*Task goal*
Copy out each line of the data that holds the word "modRec".

[Opening Data section]

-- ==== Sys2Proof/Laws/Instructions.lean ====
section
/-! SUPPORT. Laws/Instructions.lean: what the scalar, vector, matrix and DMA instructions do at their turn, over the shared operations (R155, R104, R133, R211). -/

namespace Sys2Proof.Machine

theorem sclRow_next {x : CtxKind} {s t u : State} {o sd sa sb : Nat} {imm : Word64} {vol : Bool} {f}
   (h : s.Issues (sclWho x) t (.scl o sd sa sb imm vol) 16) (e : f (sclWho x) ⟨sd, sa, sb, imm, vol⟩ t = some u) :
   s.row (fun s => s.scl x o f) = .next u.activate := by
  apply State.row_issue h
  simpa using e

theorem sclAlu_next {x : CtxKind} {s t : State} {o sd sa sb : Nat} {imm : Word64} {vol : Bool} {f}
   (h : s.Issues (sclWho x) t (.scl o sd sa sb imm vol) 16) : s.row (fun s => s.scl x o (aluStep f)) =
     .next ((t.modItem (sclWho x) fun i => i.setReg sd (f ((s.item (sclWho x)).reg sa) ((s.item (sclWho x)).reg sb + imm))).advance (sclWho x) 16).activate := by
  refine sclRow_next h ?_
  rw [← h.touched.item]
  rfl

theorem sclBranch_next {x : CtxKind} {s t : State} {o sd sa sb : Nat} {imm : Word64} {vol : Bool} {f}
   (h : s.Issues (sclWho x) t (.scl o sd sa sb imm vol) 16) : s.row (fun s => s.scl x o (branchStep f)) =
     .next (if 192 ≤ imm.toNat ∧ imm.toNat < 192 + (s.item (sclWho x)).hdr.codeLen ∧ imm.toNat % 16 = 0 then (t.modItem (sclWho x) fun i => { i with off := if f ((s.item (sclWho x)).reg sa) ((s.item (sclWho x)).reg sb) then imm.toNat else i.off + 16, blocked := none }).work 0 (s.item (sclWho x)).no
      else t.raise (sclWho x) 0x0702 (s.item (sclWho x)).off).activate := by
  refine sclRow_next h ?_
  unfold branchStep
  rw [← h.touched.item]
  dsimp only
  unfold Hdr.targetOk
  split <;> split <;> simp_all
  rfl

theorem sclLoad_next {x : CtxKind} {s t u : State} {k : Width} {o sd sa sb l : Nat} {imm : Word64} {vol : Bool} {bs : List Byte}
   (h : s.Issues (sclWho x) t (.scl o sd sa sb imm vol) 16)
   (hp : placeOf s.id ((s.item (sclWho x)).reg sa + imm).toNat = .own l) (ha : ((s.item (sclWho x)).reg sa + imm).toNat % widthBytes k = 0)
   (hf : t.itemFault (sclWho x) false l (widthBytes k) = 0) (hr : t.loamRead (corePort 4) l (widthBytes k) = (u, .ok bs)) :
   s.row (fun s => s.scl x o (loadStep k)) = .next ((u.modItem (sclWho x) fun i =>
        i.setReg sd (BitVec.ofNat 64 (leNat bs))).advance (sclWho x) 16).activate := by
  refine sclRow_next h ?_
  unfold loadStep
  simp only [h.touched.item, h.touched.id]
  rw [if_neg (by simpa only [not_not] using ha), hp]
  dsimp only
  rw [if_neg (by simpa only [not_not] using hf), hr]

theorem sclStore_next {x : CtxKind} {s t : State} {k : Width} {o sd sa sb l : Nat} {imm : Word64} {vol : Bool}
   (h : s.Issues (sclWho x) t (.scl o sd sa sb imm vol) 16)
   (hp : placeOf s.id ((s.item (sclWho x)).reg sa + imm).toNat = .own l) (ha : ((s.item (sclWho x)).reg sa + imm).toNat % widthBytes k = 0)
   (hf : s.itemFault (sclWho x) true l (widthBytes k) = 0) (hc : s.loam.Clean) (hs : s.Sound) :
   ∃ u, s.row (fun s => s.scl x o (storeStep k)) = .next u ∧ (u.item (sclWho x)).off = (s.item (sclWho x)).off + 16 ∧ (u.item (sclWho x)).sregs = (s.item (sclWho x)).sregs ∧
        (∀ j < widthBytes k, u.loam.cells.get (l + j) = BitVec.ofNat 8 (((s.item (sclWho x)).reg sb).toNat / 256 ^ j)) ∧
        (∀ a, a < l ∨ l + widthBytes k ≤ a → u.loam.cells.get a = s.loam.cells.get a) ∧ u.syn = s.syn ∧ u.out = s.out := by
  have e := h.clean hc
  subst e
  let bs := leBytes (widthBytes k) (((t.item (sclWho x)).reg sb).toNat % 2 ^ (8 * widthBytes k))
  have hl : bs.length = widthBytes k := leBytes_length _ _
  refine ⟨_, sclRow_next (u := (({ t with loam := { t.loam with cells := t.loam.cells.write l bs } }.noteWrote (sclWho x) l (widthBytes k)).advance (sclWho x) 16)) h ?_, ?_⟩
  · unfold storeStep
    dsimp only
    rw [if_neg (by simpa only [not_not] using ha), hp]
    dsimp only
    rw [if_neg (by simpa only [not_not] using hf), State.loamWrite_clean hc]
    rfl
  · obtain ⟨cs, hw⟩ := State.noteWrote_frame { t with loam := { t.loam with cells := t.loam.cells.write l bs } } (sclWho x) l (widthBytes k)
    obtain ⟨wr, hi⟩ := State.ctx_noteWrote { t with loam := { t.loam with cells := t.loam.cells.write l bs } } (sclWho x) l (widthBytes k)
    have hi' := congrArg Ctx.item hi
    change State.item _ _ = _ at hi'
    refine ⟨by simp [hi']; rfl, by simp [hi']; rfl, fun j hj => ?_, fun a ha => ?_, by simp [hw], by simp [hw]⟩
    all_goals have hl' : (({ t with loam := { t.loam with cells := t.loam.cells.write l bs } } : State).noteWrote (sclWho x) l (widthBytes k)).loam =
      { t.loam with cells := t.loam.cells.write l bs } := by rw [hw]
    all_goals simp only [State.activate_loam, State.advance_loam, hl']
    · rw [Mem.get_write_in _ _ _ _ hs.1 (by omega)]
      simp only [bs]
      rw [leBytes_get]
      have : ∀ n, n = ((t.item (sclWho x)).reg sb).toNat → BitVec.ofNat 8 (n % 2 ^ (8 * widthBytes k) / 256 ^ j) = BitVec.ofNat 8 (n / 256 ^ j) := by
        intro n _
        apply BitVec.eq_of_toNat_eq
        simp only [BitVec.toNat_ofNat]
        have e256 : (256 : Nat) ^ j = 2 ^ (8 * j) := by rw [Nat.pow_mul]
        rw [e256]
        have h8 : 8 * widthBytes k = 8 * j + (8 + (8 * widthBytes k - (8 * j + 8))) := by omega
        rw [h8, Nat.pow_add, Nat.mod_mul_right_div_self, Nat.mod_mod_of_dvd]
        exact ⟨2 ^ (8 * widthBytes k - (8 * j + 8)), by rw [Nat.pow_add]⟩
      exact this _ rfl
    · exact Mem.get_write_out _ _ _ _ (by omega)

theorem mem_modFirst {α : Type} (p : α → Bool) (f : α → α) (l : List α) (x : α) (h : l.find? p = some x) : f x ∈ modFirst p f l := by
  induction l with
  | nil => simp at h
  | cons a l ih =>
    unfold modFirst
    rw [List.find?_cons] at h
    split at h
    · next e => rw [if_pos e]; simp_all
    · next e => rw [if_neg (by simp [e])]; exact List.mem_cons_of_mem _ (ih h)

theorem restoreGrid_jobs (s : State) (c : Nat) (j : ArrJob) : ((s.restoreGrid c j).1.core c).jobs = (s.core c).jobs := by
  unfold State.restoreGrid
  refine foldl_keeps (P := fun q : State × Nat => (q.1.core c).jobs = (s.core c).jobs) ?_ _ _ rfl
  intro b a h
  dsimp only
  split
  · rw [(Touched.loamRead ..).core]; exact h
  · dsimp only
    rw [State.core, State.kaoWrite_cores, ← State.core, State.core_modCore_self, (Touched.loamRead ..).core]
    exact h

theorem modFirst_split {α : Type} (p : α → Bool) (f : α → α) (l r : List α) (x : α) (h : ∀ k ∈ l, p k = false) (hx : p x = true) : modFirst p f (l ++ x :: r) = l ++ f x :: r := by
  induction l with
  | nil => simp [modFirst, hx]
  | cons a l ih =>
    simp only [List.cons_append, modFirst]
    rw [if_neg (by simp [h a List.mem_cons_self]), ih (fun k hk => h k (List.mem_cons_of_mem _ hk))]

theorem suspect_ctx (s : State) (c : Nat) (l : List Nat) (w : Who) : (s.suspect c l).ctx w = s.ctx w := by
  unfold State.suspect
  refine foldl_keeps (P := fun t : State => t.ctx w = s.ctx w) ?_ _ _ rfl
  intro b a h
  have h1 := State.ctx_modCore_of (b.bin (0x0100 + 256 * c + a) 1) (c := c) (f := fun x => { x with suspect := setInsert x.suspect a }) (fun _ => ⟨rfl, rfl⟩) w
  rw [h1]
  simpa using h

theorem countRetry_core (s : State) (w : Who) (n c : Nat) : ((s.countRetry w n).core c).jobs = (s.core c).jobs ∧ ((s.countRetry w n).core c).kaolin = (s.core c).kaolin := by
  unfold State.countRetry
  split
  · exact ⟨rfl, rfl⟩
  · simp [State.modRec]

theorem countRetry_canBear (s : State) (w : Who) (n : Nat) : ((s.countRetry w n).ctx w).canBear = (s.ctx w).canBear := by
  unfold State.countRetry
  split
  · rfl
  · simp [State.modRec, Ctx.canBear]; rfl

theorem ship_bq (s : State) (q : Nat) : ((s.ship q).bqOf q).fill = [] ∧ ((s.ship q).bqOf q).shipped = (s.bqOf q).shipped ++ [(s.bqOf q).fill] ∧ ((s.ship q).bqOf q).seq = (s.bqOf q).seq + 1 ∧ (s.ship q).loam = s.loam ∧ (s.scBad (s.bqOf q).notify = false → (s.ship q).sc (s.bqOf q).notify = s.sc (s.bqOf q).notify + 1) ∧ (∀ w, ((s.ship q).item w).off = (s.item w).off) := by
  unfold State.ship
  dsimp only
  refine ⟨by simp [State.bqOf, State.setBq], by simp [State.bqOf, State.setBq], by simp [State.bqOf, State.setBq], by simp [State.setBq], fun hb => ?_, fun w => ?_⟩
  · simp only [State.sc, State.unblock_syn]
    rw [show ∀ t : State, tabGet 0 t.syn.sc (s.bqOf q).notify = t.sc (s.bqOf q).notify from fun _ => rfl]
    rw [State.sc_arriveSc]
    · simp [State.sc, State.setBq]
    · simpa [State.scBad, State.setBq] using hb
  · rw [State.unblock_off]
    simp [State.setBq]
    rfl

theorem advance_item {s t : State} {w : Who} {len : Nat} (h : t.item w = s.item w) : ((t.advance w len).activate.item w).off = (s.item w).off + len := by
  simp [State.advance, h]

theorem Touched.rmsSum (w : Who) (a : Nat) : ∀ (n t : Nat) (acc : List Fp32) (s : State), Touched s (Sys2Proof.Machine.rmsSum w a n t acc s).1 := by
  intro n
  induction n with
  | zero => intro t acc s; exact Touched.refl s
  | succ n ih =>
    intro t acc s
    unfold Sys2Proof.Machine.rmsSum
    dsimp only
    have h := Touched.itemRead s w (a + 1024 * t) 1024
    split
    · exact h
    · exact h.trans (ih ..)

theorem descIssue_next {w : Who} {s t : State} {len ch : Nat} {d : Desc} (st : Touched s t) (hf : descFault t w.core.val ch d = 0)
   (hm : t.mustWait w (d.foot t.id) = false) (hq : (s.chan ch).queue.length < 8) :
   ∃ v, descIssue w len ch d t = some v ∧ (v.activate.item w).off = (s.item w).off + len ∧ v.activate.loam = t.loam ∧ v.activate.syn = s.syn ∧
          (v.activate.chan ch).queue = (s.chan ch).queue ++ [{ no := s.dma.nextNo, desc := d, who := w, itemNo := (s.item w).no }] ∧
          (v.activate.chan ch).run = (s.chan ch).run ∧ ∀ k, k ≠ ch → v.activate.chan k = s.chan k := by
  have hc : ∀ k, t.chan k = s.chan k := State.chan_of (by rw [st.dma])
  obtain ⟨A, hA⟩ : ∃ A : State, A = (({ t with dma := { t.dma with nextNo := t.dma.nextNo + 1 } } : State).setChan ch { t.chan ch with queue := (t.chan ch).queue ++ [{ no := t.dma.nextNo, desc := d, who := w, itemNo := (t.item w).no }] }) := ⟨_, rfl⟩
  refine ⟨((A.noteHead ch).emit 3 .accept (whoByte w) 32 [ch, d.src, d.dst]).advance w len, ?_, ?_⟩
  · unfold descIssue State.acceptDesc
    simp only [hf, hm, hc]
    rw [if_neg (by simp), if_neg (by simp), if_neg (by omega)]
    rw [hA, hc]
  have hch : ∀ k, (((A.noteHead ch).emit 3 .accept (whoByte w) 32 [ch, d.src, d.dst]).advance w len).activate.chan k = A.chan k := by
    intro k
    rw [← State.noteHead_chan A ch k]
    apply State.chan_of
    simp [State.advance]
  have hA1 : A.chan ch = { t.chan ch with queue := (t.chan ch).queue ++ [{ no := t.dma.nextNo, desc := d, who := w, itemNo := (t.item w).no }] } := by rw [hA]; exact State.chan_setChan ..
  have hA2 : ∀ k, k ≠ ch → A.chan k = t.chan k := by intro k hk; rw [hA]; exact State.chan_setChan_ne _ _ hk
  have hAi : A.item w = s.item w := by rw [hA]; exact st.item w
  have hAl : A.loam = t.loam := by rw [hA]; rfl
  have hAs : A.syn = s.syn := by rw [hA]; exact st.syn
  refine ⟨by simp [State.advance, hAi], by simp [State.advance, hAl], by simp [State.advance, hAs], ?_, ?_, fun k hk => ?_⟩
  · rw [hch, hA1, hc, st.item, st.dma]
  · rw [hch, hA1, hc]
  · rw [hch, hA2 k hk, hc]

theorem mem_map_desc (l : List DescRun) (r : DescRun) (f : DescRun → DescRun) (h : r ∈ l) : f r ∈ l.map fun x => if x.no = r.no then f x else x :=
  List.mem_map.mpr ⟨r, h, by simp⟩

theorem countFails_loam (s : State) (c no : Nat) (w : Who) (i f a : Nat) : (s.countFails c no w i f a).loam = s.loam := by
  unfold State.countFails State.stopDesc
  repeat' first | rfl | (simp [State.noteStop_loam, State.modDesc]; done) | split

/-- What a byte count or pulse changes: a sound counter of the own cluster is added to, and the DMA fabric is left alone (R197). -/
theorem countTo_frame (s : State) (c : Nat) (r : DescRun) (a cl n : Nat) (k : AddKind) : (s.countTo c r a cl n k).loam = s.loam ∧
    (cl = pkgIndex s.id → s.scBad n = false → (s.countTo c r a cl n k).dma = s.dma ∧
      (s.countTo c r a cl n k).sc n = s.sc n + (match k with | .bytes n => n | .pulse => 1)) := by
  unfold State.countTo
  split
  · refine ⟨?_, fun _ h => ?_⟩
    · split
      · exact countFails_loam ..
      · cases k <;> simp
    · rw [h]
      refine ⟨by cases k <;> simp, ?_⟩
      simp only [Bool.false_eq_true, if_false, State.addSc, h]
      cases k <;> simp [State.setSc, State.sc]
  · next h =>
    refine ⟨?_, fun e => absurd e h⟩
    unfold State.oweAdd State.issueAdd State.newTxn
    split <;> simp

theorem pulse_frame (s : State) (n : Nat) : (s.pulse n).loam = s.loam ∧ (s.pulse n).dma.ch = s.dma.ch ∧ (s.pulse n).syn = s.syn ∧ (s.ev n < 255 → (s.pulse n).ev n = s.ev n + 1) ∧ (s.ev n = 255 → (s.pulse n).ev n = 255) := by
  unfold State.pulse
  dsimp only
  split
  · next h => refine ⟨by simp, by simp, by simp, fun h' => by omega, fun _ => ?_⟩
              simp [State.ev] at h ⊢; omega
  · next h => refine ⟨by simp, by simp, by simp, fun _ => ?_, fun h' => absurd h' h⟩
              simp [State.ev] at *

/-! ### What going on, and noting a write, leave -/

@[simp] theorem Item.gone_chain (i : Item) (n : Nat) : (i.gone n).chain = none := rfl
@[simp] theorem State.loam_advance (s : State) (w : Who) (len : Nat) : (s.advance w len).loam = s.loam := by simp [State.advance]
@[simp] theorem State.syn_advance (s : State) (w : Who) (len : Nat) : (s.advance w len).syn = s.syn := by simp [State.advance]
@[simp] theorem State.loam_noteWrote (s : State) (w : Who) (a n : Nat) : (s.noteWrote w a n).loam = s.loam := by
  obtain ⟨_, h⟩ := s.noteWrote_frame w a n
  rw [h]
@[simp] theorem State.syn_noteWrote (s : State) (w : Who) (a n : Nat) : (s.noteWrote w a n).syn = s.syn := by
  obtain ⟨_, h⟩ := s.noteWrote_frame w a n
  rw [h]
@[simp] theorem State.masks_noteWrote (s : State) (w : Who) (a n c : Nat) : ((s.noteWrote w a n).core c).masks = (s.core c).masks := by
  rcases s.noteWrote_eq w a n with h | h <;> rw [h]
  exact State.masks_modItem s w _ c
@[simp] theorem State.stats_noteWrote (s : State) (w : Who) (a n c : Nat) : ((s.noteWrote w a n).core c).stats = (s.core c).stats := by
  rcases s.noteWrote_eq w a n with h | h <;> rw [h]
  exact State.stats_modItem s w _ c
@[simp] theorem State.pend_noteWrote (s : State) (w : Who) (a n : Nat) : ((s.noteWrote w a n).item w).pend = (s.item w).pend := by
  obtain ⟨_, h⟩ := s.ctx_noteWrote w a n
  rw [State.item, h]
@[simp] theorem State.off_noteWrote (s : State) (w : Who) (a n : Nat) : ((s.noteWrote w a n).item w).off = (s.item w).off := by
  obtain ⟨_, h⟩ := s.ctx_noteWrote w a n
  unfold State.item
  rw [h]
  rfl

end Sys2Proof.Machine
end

[Closing Data section]
[Opening Data section]

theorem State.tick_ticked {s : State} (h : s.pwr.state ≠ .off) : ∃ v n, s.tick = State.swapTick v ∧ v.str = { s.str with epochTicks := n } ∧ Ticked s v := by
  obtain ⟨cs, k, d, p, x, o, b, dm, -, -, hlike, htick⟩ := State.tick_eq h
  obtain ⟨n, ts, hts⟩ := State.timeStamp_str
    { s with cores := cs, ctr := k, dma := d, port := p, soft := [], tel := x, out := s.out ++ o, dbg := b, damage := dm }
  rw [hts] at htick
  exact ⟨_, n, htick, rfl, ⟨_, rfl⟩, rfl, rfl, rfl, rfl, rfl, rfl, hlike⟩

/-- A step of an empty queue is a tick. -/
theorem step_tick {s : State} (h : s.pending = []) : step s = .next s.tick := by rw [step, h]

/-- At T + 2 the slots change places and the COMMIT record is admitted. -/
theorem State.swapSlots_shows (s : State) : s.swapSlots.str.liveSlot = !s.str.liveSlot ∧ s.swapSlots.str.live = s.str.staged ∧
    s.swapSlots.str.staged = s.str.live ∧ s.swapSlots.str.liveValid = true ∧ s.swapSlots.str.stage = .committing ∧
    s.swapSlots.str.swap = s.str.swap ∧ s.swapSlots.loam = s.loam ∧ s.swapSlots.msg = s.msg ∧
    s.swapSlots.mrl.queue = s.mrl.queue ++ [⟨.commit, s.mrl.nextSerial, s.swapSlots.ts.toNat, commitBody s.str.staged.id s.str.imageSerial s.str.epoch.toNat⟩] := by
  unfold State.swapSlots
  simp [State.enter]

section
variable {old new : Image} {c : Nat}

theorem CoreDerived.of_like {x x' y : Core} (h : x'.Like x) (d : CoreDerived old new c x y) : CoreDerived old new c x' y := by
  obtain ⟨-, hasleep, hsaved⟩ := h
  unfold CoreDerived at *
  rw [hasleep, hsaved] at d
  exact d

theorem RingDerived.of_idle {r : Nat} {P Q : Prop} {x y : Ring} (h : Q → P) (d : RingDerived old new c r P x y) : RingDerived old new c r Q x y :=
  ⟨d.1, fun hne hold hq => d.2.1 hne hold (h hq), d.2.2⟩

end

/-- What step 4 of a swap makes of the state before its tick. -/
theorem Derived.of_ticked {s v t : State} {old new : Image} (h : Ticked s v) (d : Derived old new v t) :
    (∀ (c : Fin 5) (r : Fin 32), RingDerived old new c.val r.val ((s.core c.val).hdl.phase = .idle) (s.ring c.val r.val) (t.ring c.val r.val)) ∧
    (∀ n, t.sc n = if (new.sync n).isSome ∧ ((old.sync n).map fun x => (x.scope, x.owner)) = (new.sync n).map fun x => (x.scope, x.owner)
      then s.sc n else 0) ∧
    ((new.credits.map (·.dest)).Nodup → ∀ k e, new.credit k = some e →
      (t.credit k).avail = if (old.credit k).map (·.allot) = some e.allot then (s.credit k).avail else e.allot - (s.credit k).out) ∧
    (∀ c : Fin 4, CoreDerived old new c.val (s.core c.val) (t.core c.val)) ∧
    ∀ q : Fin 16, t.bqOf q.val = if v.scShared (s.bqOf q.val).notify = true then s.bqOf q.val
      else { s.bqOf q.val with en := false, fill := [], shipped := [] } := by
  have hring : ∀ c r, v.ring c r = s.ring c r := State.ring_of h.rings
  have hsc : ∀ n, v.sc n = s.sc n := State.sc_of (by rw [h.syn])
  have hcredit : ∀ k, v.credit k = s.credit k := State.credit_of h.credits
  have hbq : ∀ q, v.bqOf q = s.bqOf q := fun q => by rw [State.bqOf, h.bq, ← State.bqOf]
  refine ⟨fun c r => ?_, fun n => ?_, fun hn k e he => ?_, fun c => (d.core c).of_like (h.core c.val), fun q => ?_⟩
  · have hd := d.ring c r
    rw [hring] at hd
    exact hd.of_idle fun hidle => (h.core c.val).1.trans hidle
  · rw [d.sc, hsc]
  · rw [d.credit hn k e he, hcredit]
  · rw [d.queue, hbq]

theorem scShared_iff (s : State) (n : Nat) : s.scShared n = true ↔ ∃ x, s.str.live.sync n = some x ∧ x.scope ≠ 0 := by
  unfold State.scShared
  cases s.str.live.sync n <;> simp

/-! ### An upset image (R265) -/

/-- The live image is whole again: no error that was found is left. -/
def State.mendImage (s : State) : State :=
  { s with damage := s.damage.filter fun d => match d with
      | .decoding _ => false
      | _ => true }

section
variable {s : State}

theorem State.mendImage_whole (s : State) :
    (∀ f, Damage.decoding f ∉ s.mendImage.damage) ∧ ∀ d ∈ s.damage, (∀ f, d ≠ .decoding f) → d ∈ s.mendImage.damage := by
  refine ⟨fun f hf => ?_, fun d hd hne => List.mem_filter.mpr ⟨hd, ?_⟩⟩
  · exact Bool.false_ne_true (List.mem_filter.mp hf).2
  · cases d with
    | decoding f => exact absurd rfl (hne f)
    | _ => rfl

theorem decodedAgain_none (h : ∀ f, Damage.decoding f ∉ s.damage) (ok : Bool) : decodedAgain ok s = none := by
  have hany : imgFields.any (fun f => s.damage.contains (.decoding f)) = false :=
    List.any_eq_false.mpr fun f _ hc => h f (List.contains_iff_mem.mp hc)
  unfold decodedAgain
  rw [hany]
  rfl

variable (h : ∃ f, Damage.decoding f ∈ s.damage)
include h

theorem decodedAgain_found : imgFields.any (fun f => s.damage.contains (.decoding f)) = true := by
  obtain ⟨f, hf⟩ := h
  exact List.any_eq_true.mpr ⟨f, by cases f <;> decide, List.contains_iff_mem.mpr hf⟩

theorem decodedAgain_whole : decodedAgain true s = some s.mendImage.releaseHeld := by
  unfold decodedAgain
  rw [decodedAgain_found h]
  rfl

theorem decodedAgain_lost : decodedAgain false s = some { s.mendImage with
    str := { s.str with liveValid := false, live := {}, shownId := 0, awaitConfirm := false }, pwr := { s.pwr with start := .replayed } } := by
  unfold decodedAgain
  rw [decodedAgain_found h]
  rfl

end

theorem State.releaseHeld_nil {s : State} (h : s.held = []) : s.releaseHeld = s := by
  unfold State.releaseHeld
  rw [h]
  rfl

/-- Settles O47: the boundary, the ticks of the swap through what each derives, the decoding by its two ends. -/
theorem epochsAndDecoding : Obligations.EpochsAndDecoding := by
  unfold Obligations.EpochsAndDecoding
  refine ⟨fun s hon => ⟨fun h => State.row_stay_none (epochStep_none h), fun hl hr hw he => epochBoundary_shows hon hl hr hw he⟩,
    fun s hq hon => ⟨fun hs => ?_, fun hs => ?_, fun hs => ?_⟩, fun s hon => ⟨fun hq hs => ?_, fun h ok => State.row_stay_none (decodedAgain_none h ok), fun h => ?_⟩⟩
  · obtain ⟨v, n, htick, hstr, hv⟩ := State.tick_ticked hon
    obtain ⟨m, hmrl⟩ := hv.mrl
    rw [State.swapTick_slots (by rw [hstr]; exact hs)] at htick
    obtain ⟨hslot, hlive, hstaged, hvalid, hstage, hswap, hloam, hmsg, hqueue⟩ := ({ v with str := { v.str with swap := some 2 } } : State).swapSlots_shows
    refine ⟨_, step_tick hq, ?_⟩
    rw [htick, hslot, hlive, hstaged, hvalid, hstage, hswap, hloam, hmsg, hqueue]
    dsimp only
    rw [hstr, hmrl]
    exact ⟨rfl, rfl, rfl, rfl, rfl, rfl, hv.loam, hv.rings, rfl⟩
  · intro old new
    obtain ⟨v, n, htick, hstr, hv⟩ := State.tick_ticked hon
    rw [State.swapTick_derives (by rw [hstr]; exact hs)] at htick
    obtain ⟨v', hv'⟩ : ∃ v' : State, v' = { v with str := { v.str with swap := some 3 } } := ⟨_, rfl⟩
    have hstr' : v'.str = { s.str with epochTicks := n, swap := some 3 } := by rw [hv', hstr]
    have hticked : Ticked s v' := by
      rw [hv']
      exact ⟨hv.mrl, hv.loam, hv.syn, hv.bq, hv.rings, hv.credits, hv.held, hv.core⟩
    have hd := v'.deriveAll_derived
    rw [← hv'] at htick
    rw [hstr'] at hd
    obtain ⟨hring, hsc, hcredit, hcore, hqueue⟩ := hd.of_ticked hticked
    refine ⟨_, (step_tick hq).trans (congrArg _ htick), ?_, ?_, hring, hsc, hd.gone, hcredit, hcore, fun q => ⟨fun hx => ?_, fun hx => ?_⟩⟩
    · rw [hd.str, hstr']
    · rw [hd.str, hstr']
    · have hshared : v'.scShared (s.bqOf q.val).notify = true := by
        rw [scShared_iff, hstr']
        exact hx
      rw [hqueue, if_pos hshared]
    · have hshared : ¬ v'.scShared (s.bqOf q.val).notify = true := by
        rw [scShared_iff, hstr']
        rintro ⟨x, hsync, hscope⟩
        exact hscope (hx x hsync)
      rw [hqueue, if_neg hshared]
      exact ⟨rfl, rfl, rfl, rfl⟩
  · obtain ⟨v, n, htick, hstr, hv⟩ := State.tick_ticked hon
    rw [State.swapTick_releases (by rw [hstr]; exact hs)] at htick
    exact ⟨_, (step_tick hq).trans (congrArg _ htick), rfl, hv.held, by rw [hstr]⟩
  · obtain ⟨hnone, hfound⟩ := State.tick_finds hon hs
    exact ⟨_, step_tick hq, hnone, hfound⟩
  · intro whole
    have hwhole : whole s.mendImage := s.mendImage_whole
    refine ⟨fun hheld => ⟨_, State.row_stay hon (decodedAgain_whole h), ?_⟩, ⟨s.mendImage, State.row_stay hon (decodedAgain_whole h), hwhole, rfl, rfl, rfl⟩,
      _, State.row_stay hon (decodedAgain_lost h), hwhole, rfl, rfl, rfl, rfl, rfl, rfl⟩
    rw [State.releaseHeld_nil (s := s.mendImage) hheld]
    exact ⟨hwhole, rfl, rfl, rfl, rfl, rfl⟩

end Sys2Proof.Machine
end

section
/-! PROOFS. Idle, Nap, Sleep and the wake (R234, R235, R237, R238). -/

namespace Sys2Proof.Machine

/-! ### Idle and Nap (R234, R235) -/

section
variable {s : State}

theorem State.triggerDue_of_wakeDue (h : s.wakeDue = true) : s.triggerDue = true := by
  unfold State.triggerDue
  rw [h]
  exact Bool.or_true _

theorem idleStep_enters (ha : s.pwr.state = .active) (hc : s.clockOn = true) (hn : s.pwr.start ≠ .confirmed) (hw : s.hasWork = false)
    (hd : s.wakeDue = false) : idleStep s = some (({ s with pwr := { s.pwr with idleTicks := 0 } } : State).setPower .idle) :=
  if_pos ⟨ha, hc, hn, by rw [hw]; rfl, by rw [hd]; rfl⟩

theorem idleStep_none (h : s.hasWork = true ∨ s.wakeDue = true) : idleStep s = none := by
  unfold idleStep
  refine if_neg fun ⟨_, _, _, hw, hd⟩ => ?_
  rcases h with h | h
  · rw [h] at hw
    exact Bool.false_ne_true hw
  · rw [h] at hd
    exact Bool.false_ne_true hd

[Closing Data section]

*Exercise result*
  · simp [State.modRec]
  · simp [State.modRec, Ctx.canBear]; rfl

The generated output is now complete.